EXTRACTED RECORDS START

-- ==== Sys2Proof/Machine/Data.lean ====
section
/-! DEFINITION. EMV, MAC, data cipher, random and hash services (05_emv_mac_and_data_services.md R113 to R135): opcode groups 0x04,
0x05, 0x06, 0x0A and 0x0B. -/

namespace Sys2Proof.Machine

/-! ### Group 0x04: EMV (R117 to R123) -/

/-- The EMV lighter's fields (R119). -/
structure EmvArgs where
  panBytes : Bytes
  panLen : Nat
  psn : Bytes
  deriv : Nat
  skd : Nat
  atc : Bytes
  arqc : Bytes
  method : Nat
  dPad : Nat
  dataLen : Nat
  macLen : Nat
  arc : Bytes
  csu : Bytes
  padLen : Nat
  padData : Bytes
  deriving DecidableEq, Repr

/-- The fields of an EMV lighter. -/
def emvArgs (l : Bytes) : EmvArgs :=
  { panBytes := slice 0 10 l, panLen := le 10 1 l, psn := slice 11 1 l, deriv := le 12 1 l, skd := le 13 1 l, atc := slice 14 2 l,
    arqc := slice 16 8 l, method := le 24 1 l, dPad := le 25 1 l, dataLen := le 26 1 l, macLen := le 27 1 l, arc := slice 28 2 l,
    csu := slice 32 4 l, padLen := le 36 1 l, padData := slice 40 8 l }

/-- Card key of an EMV lighter under an issuer master key (R117). -/
def EmvArgs.cardKey (a : EmvArgs) (isT : Bool) (imk : Bytes) : Bytes :=
  Machine.cardKey isT imk (cardDivisor ((nibbles a.panBytes).take a.panLen) (nibbles a.psn) (a.deriv == 1))

/-- The session key of a card key with a diversifier (R118). -/
def sessionKey (isT : Bool) (ck div : Bytes) : Bytes :=
  if isT then (blockEnc true ck (splice 2 [0xF0] div) ++ blockEnc true ck (splice 2 [0x0F] div)).map oddParity
  else blockEnc false ck (div ++ zeros 8)

/-- The key of a lighter's session (R118): the card key itself with SKD 1. -/
def EmvArgs.session (a : EmvArgs) (isT : Bool) (imk div : Bytes) : Bytes :=
  let ck := a.cardKey isT imk
  if a.skd = 1 then ck else sessionKey isT ck div

/-- Steps 1 to 6 of R114 for an opcode with one key and PERMIT 0. -/
def State.dataSteps (s : State) (r : Run) (label : Bool) : List (Bool × Nat) :=
  s.keySteps r ++ [(r.b.permit == 0, stBadFormat), (r.b.h0 != 0, stBadFormat), (label, stKeyUsage)]

/-- What every EMV opcode's lighter must meet at step 7, the fields of the opcode apart (R119). -/
def EmvArgs.formOk (a : EmvArgs) (l : Bytes) : Bool :=
  (!panLenOk a.panLen || digitsThenF a.panLen (nibbles a.panBytes)) && (nibbles a.psn).all (· ≤ 9)
    && allZero (slice 30 2 l) && allZero (slice 37 3 l) && allZero (slice 48 16 l)

/-- What every EMV opcode's lighter must meet at step 8. -/
def EmvArgs.rangeOk (a : EmvArgs) : Bool := panLenOk a.panLen && decide (a.deriv ≤ 1) && decide (a.skd ≤ 1)

/-- The padding field pairs with the key (R119): 0 for AES; 1 or 2 for TDES. -/
def EmvArgs.padOk (a : EmvArgs) (isT : Bool) : Bool := if isT then a.dPad == 1 || a.dPad == 2 else true

/-- Cycles that option B adds where it applies (R123). -/
def EmvArgs.optionB (a : EmvArgs) : Nat := if a.deriv = 1 ∧ 16 < a.panLen then 2400 else 0

/-- Blocks of L bytes of padded data (R123): with TDES under a method, with AES whole blocks, at least one. -/
def paddedBlocks (isT : Bool) (pad n : Nat) : Nat :=
  if isT then (if pad = 1 then max 1 (ceilDiv n 8) else n / 8 + 1) else max 1 (ceilDiv n 16)

/-- The MAC of a message under TDES algorithm 3 or AES-CMAC, leftmost 8 bytes (R121). -/
def emvMac (isT : Bool) (k : Bytes) (pad : Nat) (m : Bytes) : Bytes :=
  slice 0 8 (if isT then Config.mac3 k pad m else Config.cmac k m)

/-- The ARPC (R121). -/
def EmvArgs.arpc (a : EmvArgs) (isT : Bool) (sk : Bytes) : Bytes :=
  if a.method = 1 then
    if isT then blockEnc true sk (xorBytes a.arqc (a.arc ++ zeros 6))
    else slice 0 8 (blockEnc false sk (a.arqc ++ a.arc ++ zeros 6))
  else slice 0 4 (emvMac isT sk 2 (a.arqc ++ a.csu ++ a.padData.take a.padLen))

/-- Steps 1 to 9 of ARQC_VERIFY and ARQC_VERIFY_ARPC (R114, R119, R120). A field that must be zero fails at step 7, a value outside a list of
values at step 8. Log 67, DESIGN CHOICE. -/
def State.arqcChecks (s : State) (arpc : Bool) (r : Run) : List (Bool × Nat) :=
  let l := r.lighter 0
  let a := emvArgs l
  let isT := s.isTdes r.b.h0
  let form := noParams r.b && a.formOk l && (isT || a.dPad == 0) && a.macLen == 0 && (arpc || a.method == 0)
    && (a.method == 1 || allZero a.arc)
    && (if a.method = 2 then decide (8 < a.padLen) || allZero (a.padData.drop a.padLen)
        else allZero a.csu && a.padLen == 0 && allZero a.padData)
    && (decide (128 < a.dataLen) || allZero ((r.lighter 1 ++ r.lighter 2).drop a.dataLen))
  let range := a.rangeOk && a.padOk isT && decide (1 ≤ a.dataLen) && decide (a.dataLen ≤ 128)
    && (!arpc || a.method == 1 || a.method == 2) && (a.method != 2 || decide (a.padLen ≤ 8))
  s.dataSteps r (s.labelOk r.b.h0 ["E0"] [tdes, aes] "X") ++ [(form, stBadFormat), (range, stRange),
    ((s.labelOf r.b.h0).size == 16, stKeyUsage)]

/-- The session key of an EMV lighter under HANDLE0 with a diversifier (R117, R118). -/
def State.emvKey (s : State) (r : Run) (div : Bytes) : Bytes :=
  (emvArgs (r.lighter 0)).session (s.isTdes r.b.h0) (s.keyOf r.b.h0) div

/-- Cycles of ARQC_VERIFY and ARQC_VERIFY_ARPC (R123). -/
def EmvArgs.arqcCycles (a : EmvArgs) (arpc isT : Bool) : Nat :=
  let n := paddedBlocks isT a.dPad a.dataLen
  let m := paddedBlocks isT 2 (12 + a.padLen)
  let base := if arpc then (if a.method = 1 then (if isT then 17600 else 16600) else if isT then 17900 else 16900)
    else if isT then 16900 else 16000
  base + (if isT then 90 else 60) * (n + if a.method = 2 then m else 0) + a.optionB

/-- The ARQC that the card's data give under its session key (R121). -/
def State.arqcOf (s : State) (r : Run) : Bytes :=
  let a := emvArgs (r.lighter 0)
  emvMac (s.isTdes r.b.h0) (s.emvKey r (a.atc ++ zeros 6)) a.dPad ((r.lighter 1 ++ r.lighter 2).take a.dataLen)

/-- ARQC_VERIFY and ARQC_VERIFY_ARPC (R119 to R121). -/
def arqcSvc (arpc : Bool) (r : Run) (s : State) : Res × State :=
  let a := emvArgs (r.lighter 0)
  let isT := s.isTdes r.b.h0
  s.checks r (s.arqcChecks arpc r) fun _ =>
    s.withLane r [r.b.h0] fun s' =>
      (s'.spend r.core (a.arqcCycles arpc isT)).gives
        (if s.arqcOf r = a.arqc then answered (if arpc then a.arpc isT (s.emvKey r (a.atc ++ zeros 6)) else [])
         else failed stVerifyFail)

/-- ARQC_VERIFY, opcode 0x0400. -/
def execArqcVerify (core : Nat) (hw : Hw) (s : State) : Host.Outcome State Fault Refusal := .next (s.serve core 0x0400 hw (arqcSvc false))

/-- ARQC_VERIFY_ARPC, opcode 0x0401. -/
def execArqcVerifyArpc (core : Nat) (hw : Hw) (s : State) : Host.Outcome State Fault Refusal := .next (s.serve core 0x0401 hw (arqcSvc true))

/-- The lighter fields the script opcodes do not use are zero (R119, R120, R122). Log 43, DEDUCED. -/
def EmvArgs.scriptForm (a : EmvArgs) : Bool :=
  allZero a.atc && a.method == 0 && a.dPad == 0 && a.dataLen == 0 && allZero a.arc && allZero a.csu && a.padLen == 0
    && allZero a.padData

/-- Steps 1 to 9 of SCRIPT_MAC and SCRIPT_ENCRYPT (R114, R119, R122). -/
def State.scriptChecks (s : State) (mac : Bool) (r : Run) : List (Bool × Nat) :=
  let l := r.lighter 0
  let a := emvArgs l
  let form := a.formOk l && a.scriptForm && (mac || a.macLen == 0)
  let range := a.rangeOk && (!mac || (decide (4 ≤ a.macLen) && decide (a.macLen ≤ 8)))
  s.dataSteps r (s.labelOk r.b.h0 [if mac then "E2" else "E1"] [tdes, aes] "X") ++ [(form, stBadFormat),
    (range, stRange), ((s.labelOf r.b.h0).size == 16, stKeyUsage)]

EXTRACTED RECORDS END

TASK DETAILS:
Nothing but a number should be given: the count of lines in the entries that contain the word "sessionKey".

RESPONSE:
2